- Task statement:
Return, exactly as written, every line from the first line of the data below through the line that contains "def addSerial (acc".

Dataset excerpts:

*** Begin section ***

-- ==== Sys2Proof/Machine/Reflect.lean ====
section
/-! DEFINITION. The reflection unit (R239 to R253): posting writes into transmit windows, paths and their sequence numbers,
applying arriving writes to receive windows, reduction, acknowledgement, retransmission, plane loss and path death. -/

namespace Sys2Proof.Machine

/-! ### The sender -/

/-- The sender's end of a path, set up at number 0 when first used (R246). -/
def sendPath (r : Reflect) (dst : BitVec 12) (vc : BitVec 4) : SendPath :=
  (r.send.find? (fun p => p.dst == dst && p.vc == vc)).getD
    { dst := dst, vc := vc, next := 0, unacked := [], dead := false, lost := 0, lostBy := [] }

/-- The sender's end of a path changed. -/
def onSendPath (dst : BitVec 12) (vc : BitVec 4) (f : SendPath → SendPath) (r : Reflect) : Reflect :=
  if r.send.any (fun p => p.dst == dst && p.vc == vc) then
    { r with send := r.send.map (fun p => if p.dst == dst && p.vc == vc then f p else p) }
  else { r with send := r.send ++ [f (sendPath r dst vc)] }

/-- One posted write on one path, with the number it has on this chip; it is dropped on a dead path (R247). -/
def postTo (w : TxWindow) (chip rxid : BitVec 12) (off : Nat) (data : List Byte) (atom : Option (BitVec 4))
    (agent : BitVec 9) (serial : Nat) (now : W64) (r : Reflect) : Reflect :=
  onSendPath chip w.vc (fun p =>
    if p.dead then { p with lostBy := p.lostBy ++ [(agent, w.id)] }
    else { p with next := p.next + 1,
                  unacked := p.unacked ++ [{ serial := serial, window := w.id, rxid := rxid, seq := p.next, off := off,
                                             data := data, atom := atom, agent := agent, sends := 1, sentAt := now }] }) r

/-- A write joins a list unless the list holds it already, posted to another target. -/
def addSerial (acc : List Posted) (x : Posted) : List Posted :=
  if acc.any (·.serial == x.serial) then acc else x :: acc

/-- Bytes of a window that some target has not acknowledged, each write counted once (R240); a loop-back delivery as a path of
the chip to itself is waited for as a target is.
(Log entry 119, DESIGN CHOICE) -/
def outstanding (r : Reflect) (w : TxWindow) : Nat :=
  ((((r.send.map (fun p => p.unacked.filter (·.window == w.id))).flatten.foldl addSerial []).map (·.data.length))).foldl
    (· + ·) 0

/-- ALLOW of a window in bytes (R239). -/
def TxWindow.allowance (w : TxWindow) : Nat := if w.allow == 0 then 65536 else w.allow.toNat

/-- Whether n bytes fit in a window's allowance (R240).
(Log entry 62, DEDUCED) -/
def hasRoom (r : Reflect) (w : TxWindow) (n : Nat) : Bool := n + outstanding r w ≤ w.allowance

/-- A write posted into a transmit window (R240, R244): loop-back first or as a path of the chip to itself, then each
target in order. `applyHere` applies a LOCAL-FIRST delivery, which stands outside every path and is given number 0; where it
cannot be applied yet, nothing is posted.
(Log entries 98 DEDUCED, 118 DESIGN CHOICE) -/
def postWith (applyHere : Arrival → State → Option State) (w : TxWindow) (off : Nat) (data : List Byte)
    (atom : Option (BitVec 4)) (agent : BitVec 9) (s : State) : Option State :=
  let self := s.seq.chipId
  let k := s.refl.nextSerial
  let s := onRefl (fun r => { r with nextSerial := k + 1 }) s
  let here := if w.loop == 1 then
      applyHere { src := self, vc := w.vc, seq := 0, rxid := w.id, off := off, data := data, atom := atom } s
    else some s
  here.map (fun s =>
    let post := fun (chip rxid : BitVec 12) => onRefl (postTo w chip rxid off data atom agent k s.clock.time)
    let s := if w.loop == 2 then post self w.id s else s
    w.targets.foldl (fun s t => post t.1 t.2 s) s)

/-! ### Receive windows -/

/-- The agent that applies writes backed at an address: the reflection unit of the die that holds it (R209). -/
def reflectAgent (back : Nat) : BitVec 9 := if eastAddr back then 321 else 320

/-- The receive window of an id. -/
def rxById (r : Reflect) (id : BitVec 12) : Option RxWindow := r.rx.find? (·.id == id)

/-- A receive window replaced. -/
def setRx (x : RxWindow) (s : State) : State :=
  onRefl (fun r => { r with rx := r.rx.map (fun y => if y.id == x.id then x else y) }) s

/-- The sender slot that admits a chip (R243). -/
def senderSlot (x : RxWindow) (chip : BitVec 12) : Option Nat :=
  (List.range x.senders.length).find? (fun i => x.senders.getD i 0 == chip && x.mask.getLsbD i)

/-- A counter of a status area advanced, saturating (R242). -/
def statBump (a : Nat) (m : Mem) : Mem := setSpadWord m a 4 (min (spadWord m a 4 + 1) 0xFFFFFFFF)

/-- A cause of class 9 in a window: CAUSE of the status area if none is recorded, and the bits and CAUSE of SYNC (R243,
R253). -/
def markWindow (x : RxWindow) (bits : W32) (c : BitVec 10) (m : Mem) : Mem :=
  let st := x.stat.toNat
  let m := if spadWord m (st + 12) 4 == 0 then setSpadWord m (st + 12) 4 c.toNat else m
  syncMark m x.sync.toNat bits c

/-- A refusal (R243): counted, its cause recorded if none is, SYNC marked. -/
def refuseWrite (x : RxWindow) (c : BitVec 10) (s : State) : State :=
  onMem (fun m => markWindow x 1 c (statBump (x.stat.toNat + 4) m)) s

/-- FLAGS of a status area, and OVF of the sync word on an overflow (R242, R250). -/
def orStatFlags (x : RxWindow) (f : Flags) (ovf : Bool) (m : Mem) : Mem :=
  let st := x.stat.toNat
  let m := setSpadWord m st 4 ((BitVec.ofNat 32 (spadWord m st 4)) ||| f.setWidth 32).toNat
  if ovf then
    let a := x.sync.toNat
    setSpadWord m (a + 12) 4 (syncStatus m a ||| 0x20).toNat
  else m

/-- Element bytes of a reduce type (R241).
(Log entry 61, DEDUCED) -/
def redBytes (t : BitVec 2) : Nat := if t == 2 then 2 else 4

/-- One reduction of a float sum that overflows from finite operands (R250). -/
def addOverflows (a b : Num) (infinite : Bool) : Bool :=
  match a, b with
  | .fin .., .fin .. => infinite
  | _, _ => false

/-- b combined with x by the reduce op of a type (R250): value, flags, overflow.
(Log entry 61, DEDUCED) -/
def combineElem (op : BitVec 4) (ty : BitVec 2) (b x : W32) : W32 × Flags × Bool :=
  if ty == 3 then
    match op.toNat with
    | 1 =>
      let e := b.toInt + x.toInt
      let r := satI32 e
      (BitVec.ofInt 32 r, if r == e then 0 else flagOF, r != e)
    | 2 => (if b.toInt ≤ x.toInt then b else x, 0, false)
    | 3 => (if b.toInt ≤ x.toInt then x else b, 0, false)
    | 4 => (b &&& x, 0, false)
    | 5 => (b ||| x, 0, false)
    | _ => (b ^^^ x, 0, false)
  else if ty == 2 then
    let nb := decodeBf16 (b.setWidth 16)
    let nx := decodeBf16 (x.setWidth 16)
    let e := Num.add nb nx
    let r := toBf16 false e.val
    (r.val, r.flags ||| e.flags, addOverflows nb nx (r.val.toNat % 0x8000 == 0x7F80))
  else
    match op.toNat with
    | 1 =>
      let r := addF32 b x
      (r.val, r.flags, addOverflows (decodeF32 b) (decodeF32 x) (r.val.toNat % 0x80000000 == 0x7F800000))
    | 2 => (minF32 b x, 0, false)
    | _ => (maxF32 b x, 0, false)

/-- Bytes combined element by element (R250). -/
def combineBytes (op : BitVec 4) (ty : BitVec 2) (b x : List Byte) : List Byte × Flags × Bool :=
  let n := redBytes ty
  (List.range (x.length / n)).foldl (fun acc i =>
    let r := combineElem op ty (BitVec.ofNat 32 (fieldAt b (n * i) n)) (BitVec.ofNat 32 (fieldAt x (n * i) n))
    (acc.1 ++ bytesOfNat n r.1.toNat, acc.2.1 ||| r.2.1, acc.2.2 || r.2.2)) ([], 0, false)

/-- Contributions combined into the backing (R250); ownership is neither checked nor changed (R209). -/
def combineAt (x : RxWindow) (off : Nat) (data : List Byte) (s : State) : State :=
  let w := regionWho s (reflectAgent x.back.toNat) x.region
  let a := x.back.toNat + off
  let r := combineBytes x.redOp x.redType (readMem s.mem w a data.length) data
  onMem (fun m => orStatFlags x r.2.1 r.2.2 (writeMem m w a r.1)) s

/-- LAST and NAPP of a sender slot (R242). -/
def noteApplied (x : RxWindow) (slot : Nat) (seq : W32) (s : State) : State :=
  onMem (fun m =>
    let a := x.stat.toNat + 16 + 8 * slot
    setSpadWord (setSpadWord m a 4 seq.toNat) (a + 4) 4 (spadWord m (a + 4) 4 + 1)) s

/-- The lateness of an application in a deadline window (R252). -/
def noteLate (x : RxWindow) (s : State) : State :=
  let g := (syncGen s.mem x.sync.toNat).toNat
  if x.dln && s.clock.time.toNat > x.dbase.toNat + (g + 1) * x.dper.toNat then
    onMem (fun m =>
      let m := statBump (x.stat.toNat + 8) m
      let a := x.sync.toNat
      setSpadWord m (a + 12) 4 (syncStatus m a ||| 4).toNat) s
  else s

/-- The granules that a window's writes have had counted become PUB, for every window on a sync word whose generation has
advanced (R192, R208). -/
def publishCounted (a : Nat) (s : State) : State :=
  let on := fun (x : RxWindow) => x.sync.toNat == a
  onRefl (fun r => { r with rx := r.rx.map (fun x => if on x then { x with unpublished := [] } else x) })
    (onMem (fun m => (s.refl.rx.filter on).foldl (fun m x =>
      x.unpublished.foldl (fun m g => publishRange m (reflectAgent x.back.toNat) (64 * g) 64) m) m) s)

/-- An arrival of n bytes on a sync word, by any agent (R192). -/
def countArrival (a n : Nat) (s : State) : State :=
  let r := syncArrive s.mem a n
  let s := onMem (fun _ => r.1) s
  if r.2 then publishCounted a s else s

*** End section ***

- Answer to the exercise:
-- ==== Sys2Proof/Machine/Reflect.lean ====
section
/-! DEFINITION. The reflection unit (R239 to R253): posting writes into transmit windows, paths and their sequence numbers,
applying arriving writes to receive windows, reduction, acknowledgement, retransmission, plane loss and path death. -/

namespace Sys2Proof.Machine

/-! ### The sender -/

/-- The sender's end of a path, set up at number 0 when first used (R246). -/
def sendPath (r : Reflect) (dst : BitVec 12) (vc : BitVec 4) : SendPath :=
  (r.send.find? (fun p => p.dst == dst && p.vc == vc)).getD
    { dst := dst, vc := vc, next := 0, unacked := [], dead := false, lost := 0, lostBy := [] }

/-- The sender's end of a path changed. -/
def onSendPath (dst : BitVec 12) (vc : BitVec 4) (f : SendPath → SendPath) (r : Reflect) : Reflect :=
  if r.send.any (fun p => p.dst == dst && p.vc == vc) then
    { r with send := r.send.map (fun p => if p.dst == dst && p.vc == vc then f p else p) }
  else { r with send := r.send ++ [f (sendPath r dst vc)] }

/-- One posted write on one path, with the number it has on this chip; it is dropped on a dead path (R247). -/
def postTo (w : TxWindow) (chip rxid : BitVec 12) (off : Nat) (data : List Byte) (atom : Option (BitVec 4))
    (agent : BitVec 9) (serial : Nat) (now : W64) (r : Reflect) : Reflect :=
  onSendPath chip w.vc (fun p =>
    if p.dead then { p with lostBy := p.lostBy ++ [(agent, w.id)] }
    else { p with next := p.next + 1,
                  unacked := p.unacked ++ [{ serial := serial, window := w.id, rxid := rxid, seq := p.next, off := off,
                                             data := data, atom := atom, agent := agent, sends := 1, sentAt := now }] }) r

/-- A write joins a list unless the list holds it already, posted to another target. -/
def addSerial (acc : List Posted) (x : Posted) : List Posted :=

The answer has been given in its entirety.